RECORDS PROVIDED >>
Content starts

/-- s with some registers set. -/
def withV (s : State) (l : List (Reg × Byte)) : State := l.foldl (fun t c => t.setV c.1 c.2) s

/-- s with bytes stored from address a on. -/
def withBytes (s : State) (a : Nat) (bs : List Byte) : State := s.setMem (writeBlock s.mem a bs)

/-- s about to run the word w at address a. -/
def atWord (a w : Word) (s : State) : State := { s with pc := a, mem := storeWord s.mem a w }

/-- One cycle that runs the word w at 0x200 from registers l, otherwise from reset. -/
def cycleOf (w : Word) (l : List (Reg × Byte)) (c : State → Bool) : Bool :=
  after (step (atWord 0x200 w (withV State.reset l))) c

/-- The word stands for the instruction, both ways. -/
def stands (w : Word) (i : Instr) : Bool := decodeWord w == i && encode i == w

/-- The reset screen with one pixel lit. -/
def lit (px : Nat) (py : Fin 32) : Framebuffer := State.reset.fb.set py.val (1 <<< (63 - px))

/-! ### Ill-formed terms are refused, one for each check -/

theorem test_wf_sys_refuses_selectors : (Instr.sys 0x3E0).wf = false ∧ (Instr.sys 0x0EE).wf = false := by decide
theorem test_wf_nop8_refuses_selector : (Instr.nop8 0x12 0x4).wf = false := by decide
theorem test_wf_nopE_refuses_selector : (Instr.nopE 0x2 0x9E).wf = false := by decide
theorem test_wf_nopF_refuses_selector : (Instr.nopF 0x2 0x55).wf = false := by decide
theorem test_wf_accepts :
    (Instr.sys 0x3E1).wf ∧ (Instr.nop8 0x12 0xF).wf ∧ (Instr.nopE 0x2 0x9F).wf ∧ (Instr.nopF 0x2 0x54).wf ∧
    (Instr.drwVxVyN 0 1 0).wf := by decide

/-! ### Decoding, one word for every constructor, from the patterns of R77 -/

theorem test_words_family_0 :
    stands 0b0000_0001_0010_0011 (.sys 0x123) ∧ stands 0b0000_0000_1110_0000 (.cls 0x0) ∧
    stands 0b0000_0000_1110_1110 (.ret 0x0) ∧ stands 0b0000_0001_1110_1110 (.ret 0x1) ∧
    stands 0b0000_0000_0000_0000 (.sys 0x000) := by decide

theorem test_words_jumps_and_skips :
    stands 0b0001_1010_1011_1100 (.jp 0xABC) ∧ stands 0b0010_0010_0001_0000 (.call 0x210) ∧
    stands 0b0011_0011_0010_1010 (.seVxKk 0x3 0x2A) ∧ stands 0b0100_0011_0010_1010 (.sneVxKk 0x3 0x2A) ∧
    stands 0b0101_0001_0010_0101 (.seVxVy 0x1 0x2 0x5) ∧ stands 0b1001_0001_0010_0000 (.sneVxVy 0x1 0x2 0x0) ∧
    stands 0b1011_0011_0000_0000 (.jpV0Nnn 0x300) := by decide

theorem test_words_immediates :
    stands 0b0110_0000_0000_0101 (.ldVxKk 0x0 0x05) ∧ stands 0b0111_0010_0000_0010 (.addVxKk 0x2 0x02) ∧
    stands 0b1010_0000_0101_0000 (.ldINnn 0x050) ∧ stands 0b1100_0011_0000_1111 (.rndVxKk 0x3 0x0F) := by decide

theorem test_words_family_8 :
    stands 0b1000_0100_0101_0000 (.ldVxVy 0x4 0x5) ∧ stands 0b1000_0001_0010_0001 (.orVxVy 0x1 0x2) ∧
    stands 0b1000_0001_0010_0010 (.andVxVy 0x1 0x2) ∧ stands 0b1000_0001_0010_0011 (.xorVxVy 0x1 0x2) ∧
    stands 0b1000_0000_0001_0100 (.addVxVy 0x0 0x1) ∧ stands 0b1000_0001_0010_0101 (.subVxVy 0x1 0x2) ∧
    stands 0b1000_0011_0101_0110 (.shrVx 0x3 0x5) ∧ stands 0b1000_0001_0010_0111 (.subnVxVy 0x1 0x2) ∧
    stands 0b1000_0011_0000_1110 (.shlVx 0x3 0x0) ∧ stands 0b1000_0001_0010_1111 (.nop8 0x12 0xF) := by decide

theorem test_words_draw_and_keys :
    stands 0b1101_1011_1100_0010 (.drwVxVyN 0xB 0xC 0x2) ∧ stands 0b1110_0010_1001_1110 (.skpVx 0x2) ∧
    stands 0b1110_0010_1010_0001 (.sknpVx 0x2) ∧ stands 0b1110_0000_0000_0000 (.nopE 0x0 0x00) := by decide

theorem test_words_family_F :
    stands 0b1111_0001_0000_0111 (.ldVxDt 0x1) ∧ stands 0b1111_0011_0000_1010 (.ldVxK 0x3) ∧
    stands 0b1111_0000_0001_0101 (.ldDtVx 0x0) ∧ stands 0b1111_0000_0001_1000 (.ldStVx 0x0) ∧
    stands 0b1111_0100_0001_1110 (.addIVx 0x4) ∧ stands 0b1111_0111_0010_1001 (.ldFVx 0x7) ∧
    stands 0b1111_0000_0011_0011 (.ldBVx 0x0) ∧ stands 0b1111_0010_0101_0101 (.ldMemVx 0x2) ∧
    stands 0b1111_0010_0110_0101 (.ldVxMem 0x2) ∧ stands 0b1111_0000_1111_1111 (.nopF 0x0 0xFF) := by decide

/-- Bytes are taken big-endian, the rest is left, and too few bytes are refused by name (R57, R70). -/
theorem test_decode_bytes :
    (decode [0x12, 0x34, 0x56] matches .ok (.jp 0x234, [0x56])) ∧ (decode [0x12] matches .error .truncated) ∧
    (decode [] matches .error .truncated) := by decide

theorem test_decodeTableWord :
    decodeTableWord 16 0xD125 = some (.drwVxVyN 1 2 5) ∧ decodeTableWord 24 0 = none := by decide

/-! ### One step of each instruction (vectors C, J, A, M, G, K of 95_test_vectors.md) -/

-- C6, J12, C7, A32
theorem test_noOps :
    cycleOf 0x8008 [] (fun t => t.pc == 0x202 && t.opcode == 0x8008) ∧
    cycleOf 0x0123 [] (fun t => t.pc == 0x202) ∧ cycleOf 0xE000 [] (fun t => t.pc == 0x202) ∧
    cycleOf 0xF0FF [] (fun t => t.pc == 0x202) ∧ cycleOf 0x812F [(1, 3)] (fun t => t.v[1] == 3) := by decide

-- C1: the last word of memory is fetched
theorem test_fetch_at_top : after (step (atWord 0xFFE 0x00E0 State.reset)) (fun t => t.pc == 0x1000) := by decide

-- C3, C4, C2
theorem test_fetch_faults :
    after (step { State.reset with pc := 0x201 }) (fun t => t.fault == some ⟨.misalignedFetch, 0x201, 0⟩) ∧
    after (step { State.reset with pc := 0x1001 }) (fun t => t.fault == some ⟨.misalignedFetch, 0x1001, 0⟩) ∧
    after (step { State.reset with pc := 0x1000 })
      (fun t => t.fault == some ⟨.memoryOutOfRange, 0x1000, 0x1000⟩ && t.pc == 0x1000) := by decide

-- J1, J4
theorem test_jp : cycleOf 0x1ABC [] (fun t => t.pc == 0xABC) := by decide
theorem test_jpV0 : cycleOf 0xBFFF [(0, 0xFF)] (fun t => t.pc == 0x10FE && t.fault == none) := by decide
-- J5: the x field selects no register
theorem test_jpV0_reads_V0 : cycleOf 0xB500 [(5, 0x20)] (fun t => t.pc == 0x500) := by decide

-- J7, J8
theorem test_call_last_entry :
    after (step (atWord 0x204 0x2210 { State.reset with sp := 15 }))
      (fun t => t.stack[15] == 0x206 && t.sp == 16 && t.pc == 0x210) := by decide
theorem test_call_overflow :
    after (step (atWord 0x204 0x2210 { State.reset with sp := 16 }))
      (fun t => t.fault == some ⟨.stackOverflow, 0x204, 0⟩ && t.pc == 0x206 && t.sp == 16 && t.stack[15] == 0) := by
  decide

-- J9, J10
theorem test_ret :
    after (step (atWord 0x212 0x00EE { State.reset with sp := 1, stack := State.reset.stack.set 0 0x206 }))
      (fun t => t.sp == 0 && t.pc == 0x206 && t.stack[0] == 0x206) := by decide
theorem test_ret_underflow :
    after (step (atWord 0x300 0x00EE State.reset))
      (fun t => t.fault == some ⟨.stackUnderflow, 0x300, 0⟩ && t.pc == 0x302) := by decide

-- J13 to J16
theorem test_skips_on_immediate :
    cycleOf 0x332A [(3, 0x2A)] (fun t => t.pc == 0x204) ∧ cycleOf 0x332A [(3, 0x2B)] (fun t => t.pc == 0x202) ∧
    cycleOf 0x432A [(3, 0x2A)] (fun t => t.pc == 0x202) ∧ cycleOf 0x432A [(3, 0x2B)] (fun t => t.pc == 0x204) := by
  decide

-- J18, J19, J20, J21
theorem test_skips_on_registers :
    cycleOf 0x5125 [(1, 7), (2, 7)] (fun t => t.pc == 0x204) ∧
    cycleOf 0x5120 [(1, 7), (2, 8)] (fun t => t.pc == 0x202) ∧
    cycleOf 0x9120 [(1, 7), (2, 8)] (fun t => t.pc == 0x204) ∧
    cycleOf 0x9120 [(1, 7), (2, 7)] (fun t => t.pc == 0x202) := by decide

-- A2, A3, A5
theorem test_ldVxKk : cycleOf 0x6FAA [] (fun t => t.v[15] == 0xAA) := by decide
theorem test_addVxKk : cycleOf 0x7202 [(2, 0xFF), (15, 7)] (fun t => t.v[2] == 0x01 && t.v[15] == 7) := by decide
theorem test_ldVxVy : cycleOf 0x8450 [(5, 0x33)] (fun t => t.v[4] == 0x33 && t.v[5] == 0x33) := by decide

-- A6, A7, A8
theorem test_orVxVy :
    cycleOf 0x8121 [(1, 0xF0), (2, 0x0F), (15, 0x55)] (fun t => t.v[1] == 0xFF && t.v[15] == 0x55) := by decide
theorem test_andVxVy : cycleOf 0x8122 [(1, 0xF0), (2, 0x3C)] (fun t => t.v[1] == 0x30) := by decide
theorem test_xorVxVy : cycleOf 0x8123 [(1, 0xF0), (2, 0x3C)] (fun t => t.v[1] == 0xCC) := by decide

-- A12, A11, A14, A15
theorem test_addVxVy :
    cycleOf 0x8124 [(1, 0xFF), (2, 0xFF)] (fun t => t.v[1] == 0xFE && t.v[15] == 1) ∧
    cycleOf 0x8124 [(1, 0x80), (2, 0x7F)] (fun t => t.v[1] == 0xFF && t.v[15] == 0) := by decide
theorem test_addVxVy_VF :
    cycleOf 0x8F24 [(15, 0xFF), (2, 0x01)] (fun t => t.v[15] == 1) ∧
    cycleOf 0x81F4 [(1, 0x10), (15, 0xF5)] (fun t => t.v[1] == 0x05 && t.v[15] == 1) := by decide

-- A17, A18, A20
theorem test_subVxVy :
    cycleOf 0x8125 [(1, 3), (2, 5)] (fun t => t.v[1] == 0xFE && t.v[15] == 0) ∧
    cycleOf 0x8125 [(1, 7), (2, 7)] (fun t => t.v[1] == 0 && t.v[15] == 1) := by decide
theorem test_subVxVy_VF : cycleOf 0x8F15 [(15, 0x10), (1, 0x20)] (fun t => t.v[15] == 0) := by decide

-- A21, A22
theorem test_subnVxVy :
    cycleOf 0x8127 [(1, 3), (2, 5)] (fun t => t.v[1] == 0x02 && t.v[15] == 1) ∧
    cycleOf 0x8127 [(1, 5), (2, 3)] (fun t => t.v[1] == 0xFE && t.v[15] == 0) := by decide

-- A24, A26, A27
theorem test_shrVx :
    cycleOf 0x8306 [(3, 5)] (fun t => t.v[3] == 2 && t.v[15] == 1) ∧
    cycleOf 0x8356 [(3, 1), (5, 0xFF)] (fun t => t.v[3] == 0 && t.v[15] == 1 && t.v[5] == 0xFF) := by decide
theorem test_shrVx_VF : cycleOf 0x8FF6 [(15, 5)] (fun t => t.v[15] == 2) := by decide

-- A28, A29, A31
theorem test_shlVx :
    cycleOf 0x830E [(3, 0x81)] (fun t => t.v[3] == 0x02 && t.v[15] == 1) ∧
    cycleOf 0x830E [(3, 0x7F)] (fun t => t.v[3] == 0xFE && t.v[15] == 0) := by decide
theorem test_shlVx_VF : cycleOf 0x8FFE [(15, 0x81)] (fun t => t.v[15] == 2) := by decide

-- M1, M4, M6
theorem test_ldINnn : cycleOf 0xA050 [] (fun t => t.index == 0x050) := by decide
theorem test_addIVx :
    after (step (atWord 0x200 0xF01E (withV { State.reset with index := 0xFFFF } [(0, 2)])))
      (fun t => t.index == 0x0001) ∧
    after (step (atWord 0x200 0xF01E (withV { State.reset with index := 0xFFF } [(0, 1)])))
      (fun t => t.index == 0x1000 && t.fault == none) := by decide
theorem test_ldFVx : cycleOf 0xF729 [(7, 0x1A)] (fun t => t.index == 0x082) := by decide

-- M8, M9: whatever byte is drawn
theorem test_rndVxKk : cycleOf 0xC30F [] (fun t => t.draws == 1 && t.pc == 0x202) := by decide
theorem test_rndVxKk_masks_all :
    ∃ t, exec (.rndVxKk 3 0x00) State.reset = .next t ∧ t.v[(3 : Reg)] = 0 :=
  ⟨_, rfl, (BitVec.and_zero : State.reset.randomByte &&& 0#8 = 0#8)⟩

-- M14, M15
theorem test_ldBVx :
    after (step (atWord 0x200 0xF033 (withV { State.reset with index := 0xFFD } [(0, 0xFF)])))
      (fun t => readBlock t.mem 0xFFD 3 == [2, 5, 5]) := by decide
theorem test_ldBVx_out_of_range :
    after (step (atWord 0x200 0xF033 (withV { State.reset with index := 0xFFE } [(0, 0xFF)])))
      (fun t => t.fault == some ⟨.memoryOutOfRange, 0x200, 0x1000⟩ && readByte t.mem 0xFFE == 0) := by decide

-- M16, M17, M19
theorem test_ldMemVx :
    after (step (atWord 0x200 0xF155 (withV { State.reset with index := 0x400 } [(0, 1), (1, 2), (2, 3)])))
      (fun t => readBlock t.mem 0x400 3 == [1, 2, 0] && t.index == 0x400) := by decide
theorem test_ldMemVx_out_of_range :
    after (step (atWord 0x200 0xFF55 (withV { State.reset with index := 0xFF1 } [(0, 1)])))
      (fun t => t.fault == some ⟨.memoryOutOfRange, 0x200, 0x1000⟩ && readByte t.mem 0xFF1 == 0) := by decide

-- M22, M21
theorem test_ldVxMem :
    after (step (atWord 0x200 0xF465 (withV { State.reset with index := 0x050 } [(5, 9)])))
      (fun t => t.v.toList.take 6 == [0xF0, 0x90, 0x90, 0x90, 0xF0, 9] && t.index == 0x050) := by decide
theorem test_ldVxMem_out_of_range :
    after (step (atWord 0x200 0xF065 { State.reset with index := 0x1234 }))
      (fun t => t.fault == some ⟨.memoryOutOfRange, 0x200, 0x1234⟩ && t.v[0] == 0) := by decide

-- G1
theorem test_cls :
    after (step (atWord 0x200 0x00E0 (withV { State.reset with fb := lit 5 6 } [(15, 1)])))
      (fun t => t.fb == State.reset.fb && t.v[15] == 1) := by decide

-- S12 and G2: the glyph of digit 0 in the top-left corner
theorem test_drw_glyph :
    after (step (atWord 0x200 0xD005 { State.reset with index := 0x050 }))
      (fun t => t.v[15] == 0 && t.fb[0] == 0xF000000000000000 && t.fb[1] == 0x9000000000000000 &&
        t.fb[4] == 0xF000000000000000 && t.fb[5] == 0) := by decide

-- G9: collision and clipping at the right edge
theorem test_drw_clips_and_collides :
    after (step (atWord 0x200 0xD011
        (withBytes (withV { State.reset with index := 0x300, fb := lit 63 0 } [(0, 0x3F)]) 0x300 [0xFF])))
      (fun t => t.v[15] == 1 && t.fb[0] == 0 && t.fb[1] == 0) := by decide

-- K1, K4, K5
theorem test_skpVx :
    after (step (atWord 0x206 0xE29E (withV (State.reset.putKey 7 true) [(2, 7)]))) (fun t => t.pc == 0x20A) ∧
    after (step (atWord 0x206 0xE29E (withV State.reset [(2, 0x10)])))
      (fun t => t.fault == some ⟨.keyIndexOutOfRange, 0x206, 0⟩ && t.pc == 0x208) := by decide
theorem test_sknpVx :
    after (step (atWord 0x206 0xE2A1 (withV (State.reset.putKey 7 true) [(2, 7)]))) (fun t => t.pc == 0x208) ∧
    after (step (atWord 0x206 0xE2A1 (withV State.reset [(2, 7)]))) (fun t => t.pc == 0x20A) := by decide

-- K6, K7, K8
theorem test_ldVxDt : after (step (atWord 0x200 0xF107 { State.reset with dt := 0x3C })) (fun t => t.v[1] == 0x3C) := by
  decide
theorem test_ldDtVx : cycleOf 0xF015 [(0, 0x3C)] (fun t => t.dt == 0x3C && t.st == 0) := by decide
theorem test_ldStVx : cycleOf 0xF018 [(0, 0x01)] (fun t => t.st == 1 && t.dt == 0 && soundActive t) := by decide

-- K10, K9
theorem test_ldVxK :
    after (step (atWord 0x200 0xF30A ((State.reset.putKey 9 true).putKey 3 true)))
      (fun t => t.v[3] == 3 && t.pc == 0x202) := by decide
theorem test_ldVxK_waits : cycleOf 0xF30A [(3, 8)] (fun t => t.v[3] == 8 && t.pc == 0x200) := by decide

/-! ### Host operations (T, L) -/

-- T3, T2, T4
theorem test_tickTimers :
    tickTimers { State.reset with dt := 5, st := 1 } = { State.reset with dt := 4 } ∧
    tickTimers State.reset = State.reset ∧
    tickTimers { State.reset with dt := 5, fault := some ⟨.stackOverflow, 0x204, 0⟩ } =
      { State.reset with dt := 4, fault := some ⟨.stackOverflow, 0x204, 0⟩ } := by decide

Content ends

Output should match, line for line, the stretch of the material above from the line holding "cycleOf 0x0123 []" through the line holding "theorem test_jpV0 : cycleOf".

    cycleOf 0x0123 [] (fun t => t.pc == 0x202) ∧ cycleOf 0xE000 [] (fun t => t.pc == 0x202) ∧
    cycleOf 0xF0FF [] (fun t => t.pc == 0x202) ∧ cycleOf 0x812F [(1, 3)] (fun t => t.v[1] == 3) := by decide

-- C1: the last word of memory is fetched
theorem test_fetch_at_top : after (step (atWord 0xFFE 0x00E0 State.reset)) (fun t => t.pc == 0x1000) := by decide

-- C3, C4, C2
theorem test_fetch_faults :
    after (step { State.reset with pc := 0x201 }) (fun t => t.fault == some ⟨.misalignedFetch, 0x201, 0⟩) ∧
    after (step { State.reset with pc := 0x1001 }) (fun t => t.fault == some ⟨.misalignedFetch, 0x1001, 0⟩) ∧
    after (step { State.reset with pc := 0x1000 })
      (fun t => t.fault == some ⟨.memoryOutOfRange, 0x1000, 0x1000⟩ && t.pc == 0x1000) := by decide

-- J1, J4
theorem test_jp : cycleOf 0x1ABC [] (fun t => t.pc == 0xABC) := by decide
theorem test_jpV0 : cycleOf 0xBFFF [(0, 0xFF)] (fun t => t.pc == 0x10FE && t.fault == none) := by decide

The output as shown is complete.